Work order - Your answer should be every line with the word "waiting", copied from the data below.

Stored records -
# # #
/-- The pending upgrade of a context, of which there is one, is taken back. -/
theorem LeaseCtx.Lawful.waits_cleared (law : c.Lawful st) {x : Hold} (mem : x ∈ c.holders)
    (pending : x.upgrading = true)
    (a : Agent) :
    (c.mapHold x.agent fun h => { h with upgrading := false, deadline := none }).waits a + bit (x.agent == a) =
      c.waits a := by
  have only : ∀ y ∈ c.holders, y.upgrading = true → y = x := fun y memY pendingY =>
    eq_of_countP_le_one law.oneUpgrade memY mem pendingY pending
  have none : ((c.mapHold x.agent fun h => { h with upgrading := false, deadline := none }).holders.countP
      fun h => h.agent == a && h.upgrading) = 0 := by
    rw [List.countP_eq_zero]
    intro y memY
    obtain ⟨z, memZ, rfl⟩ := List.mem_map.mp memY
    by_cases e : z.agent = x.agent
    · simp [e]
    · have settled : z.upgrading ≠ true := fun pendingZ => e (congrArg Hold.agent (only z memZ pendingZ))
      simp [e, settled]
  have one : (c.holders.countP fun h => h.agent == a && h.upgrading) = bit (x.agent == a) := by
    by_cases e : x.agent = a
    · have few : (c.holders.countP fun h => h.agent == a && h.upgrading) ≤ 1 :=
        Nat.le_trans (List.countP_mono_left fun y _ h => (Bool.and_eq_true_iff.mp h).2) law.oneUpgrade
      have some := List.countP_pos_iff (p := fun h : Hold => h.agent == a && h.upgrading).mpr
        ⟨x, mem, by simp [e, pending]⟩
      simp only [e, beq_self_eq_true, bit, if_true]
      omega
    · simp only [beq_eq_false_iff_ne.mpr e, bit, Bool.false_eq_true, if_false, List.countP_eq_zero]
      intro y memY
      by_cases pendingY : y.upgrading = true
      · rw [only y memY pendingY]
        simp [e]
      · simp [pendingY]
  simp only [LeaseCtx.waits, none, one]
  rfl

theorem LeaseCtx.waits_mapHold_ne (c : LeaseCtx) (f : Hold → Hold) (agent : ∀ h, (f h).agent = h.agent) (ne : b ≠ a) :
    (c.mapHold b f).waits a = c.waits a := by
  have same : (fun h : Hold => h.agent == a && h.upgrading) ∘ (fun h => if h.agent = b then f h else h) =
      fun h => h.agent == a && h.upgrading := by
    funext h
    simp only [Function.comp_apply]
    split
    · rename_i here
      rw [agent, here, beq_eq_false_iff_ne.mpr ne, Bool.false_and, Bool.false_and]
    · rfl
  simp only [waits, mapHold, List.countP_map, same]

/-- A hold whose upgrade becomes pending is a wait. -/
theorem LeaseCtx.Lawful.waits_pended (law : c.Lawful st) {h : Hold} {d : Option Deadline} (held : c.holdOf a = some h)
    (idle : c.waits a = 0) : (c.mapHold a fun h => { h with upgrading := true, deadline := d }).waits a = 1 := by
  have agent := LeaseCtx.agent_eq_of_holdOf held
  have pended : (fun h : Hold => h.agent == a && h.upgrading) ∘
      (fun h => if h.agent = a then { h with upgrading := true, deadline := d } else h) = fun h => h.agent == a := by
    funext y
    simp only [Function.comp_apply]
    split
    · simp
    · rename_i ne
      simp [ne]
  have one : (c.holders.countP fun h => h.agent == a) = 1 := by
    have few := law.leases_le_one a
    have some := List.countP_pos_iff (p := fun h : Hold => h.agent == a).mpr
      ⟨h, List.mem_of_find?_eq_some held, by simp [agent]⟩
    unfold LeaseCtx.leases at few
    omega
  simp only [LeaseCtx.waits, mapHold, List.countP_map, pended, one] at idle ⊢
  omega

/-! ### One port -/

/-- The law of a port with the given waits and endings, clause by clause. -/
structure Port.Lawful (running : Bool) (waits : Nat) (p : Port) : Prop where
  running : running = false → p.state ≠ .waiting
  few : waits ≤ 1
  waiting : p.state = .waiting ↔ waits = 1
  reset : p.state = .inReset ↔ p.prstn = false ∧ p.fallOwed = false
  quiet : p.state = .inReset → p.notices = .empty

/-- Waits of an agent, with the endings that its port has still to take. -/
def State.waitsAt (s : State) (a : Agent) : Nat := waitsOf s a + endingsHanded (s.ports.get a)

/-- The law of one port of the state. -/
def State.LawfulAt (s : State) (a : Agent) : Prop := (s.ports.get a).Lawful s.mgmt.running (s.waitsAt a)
# # #
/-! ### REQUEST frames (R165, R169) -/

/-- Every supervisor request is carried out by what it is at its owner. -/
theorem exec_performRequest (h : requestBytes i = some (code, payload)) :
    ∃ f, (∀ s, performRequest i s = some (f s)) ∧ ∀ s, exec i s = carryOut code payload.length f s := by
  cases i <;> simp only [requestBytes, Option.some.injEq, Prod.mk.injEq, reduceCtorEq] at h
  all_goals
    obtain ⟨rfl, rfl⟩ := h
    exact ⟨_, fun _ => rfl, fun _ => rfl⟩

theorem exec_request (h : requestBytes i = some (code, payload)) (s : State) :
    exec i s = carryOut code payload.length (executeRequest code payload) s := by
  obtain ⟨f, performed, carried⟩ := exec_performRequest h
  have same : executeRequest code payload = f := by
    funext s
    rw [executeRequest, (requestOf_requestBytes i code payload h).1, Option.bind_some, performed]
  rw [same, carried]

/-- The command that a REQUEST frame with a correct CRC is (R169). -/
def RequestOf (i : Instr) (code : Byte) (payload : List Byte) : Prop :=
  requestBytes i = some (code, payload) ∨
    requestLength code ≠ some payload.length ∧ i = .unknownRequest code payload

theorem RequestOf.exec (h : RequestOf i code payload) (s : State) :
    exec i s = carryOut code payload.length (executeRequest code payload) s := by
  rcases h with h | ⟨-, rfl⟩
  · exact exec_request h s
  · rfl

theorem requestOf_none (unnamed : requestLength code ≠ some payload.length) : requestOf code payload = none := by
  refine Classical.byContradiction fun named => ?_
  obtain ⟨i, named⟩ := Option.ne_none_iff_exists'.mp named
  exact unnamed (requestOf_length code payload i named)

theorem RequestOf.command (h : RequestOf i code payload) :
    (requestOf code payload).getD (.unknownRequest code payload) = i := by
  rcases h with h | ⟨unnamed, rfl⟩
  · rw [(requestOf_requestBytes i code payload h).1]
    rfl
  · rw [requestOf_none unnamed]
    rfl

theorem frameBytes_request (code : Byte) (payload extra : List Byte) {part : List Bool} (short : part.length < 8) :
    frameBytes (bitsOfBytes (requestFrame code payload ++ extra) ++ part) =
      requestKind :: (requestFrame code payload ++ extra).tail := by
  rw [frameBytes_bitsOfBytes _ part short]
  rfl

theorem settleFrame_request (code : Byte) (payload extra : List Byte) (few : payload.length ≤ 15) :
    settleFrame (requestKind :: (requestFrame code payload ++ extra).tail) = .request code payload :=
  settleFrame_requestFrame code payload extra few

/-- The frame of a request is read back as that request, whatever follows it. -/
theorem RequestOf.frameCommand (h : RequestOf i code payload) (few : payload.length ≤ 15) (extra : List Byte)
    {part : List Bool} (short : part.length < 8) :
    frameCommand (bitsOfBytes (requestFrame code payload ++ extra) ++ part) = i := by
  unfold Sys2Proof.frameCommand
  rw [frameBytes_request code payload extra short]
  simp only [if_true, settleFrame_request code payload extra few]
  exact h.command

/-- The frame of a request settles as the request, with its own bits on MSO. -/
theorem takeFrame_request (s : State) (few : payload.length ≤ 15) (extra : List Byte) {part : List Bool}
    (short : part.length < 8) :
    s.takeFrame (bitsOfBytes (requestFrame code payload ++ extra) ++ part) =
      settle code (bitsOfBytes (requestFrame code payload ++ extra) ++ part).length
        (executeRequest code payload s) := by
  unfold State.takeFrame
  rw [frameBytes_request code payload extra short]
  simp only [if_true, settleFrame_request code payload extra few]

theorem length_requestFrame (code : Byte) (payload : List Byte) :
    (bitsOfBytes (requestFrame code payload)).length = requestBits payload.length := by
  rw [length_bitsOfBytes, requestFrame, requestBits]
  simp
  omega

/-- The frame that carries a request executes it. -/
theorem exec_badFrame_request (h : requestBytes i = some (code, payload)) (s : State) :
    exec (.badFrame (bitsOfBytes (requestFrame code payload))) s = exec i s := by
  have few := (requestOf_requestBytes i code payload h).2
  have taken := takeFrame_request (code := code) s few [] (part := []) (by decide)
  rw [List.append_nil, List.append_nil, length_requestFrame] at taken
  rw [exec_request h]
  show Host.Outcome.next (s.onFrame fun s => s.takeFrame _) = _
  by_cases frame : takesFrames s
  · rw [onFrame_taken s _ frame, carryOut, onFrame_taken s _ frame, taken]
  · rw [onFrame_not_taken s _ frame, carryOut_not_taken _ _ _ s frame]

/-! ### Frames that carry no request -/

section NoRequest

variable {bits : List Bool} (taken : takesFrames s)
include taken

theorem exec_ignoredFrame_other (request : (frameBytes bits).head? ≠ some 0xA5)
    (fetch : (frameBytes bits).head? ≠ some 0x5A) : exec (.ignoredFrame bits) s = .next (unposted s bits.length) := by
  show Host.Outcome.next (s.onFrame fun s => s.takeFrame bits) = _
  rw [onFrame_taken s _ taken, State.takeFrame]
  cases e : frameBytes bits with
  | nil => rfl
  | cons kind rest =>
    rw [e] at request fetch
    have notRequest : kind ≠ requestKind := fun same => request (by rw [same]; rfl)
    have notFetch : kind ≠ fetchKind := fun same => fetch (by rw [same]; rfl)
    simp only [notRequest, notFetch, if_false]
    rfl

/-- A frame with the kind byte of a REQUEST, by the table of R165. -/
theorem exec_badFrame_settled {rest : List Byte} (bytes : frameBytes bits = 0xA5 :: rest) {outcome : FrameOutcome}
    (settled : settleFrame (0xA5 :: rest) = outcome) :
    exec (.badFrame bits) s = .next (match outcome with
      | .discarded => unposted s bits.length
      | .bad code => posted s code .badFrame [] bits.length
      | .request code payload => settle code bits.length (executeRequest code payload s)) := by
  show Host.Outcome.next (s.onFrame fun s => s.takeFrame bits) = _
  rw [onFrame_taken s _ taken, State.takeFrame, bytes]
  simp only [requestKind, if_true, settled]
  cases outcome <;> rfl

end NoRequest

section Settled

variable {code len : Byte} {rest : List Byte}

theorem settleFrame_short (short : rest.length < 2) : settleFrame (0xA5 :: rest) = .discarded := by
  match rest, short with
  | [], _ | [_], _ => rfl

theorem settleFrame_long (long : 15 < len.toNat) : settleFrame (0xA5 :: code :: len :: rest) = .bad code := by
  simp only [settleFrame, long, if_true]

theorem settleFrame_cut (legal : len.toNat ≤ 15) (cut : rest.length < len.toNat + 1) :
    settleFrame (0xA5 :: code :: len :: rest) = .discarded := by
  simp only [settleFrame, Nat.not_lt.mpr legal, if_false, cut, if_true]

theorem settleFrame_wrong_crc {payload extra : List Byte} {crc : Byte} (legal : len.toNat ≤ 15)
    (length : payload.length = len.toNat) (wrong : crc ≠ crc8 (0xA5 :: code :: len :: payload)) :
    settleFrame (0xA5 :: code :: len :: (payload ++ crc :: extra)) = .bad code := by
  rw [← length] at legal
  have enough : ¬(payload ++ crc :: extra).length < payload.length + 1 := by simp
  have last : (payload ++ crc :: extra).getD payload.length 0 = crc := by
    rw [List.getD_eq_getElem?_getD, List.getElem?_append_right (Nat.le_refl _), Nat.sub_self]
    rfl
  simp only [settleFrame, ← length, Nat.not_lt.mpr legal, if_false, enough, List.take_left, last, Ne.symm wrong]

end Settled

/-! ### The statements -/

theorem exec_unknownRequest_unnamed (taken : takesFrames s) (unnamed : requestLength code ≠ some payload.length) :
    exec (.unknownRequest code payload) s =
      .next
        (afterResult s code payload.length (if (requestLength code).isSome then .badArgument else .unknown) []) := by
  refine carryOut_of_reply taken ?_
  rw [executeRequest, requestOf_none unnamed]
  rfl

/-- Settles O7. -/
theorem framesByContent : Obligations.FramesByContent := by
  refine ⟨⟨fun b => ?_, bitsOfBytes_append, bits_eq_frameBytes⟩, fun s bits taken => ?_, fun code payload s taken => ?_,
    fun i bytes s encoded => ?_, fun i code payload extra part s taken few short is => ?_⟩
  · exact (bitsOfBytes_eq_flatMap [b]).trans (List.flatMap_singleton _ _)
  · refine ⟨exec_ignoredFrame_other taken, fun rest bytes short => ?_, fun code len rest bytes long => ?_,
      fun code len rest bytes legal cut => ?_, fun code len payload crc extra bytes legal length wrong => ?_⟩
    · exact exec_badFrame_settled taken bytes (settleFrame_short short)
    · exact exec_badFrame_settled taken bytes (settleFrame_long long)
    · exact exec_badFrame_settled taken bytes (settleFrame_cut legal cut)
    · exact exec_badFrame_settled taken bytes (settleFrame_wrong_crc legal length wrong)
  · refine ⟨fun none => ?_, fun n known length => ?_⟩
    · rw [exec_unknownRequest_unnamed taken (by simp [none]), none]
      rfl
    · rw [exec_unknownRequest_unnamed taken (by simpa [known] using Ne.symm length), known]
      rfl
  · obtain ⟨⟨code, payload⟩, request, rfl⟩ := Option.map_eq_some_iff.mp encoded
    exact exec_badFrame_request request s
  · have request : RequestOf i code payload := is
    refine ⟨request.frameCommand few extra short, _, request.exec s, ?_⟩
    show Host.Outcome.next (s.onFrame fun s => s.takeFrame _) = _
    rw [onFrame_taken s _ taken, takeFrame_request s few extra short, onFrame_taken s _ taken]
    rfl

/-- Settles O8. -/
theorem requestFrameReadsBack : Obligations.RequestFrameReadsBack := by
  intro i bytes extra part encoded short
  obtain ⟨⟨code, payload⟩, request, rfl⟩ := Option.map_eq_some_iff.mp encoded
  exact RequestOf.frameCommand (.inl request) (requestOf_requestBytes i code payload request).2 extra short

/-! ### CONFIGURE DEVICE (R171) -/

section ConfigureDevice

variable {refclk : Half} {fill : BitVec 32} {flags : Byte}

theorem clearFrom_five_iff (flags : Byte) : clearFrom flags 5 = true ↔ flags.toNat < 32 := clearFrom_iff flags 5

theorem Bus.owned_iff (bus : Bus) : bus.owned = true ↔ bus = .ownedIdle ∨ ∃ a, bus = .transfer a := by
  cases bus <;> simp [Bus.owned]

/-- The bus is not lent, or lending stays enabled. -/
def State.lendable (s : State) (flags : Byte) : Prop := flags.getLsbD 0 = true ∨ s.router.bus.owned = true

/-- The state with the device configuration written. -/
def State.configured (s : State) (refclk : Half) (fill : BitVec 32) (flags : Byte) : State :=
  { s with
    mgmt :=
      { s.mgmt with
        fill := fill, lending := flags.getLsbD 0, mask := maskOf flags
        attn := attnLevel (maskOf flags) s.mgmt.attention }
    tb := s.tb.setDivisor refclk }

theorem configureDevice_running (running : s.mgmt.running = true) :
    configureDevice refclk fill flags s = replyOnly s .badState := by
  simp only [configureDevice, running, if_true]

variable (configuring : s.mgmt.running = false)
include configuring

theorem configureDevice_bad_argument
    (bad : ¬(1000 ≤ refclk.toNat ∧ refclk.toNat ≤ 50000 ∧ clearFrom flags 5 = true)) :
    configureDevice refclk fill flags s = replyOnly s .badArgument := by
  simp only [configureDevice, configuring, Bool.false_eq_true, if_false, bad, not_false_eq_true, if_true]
# # #
Exercise answer -
  running : running = false → p.state ≠ .waiting
  waiting : p.state = .waiting ↔ waits = 1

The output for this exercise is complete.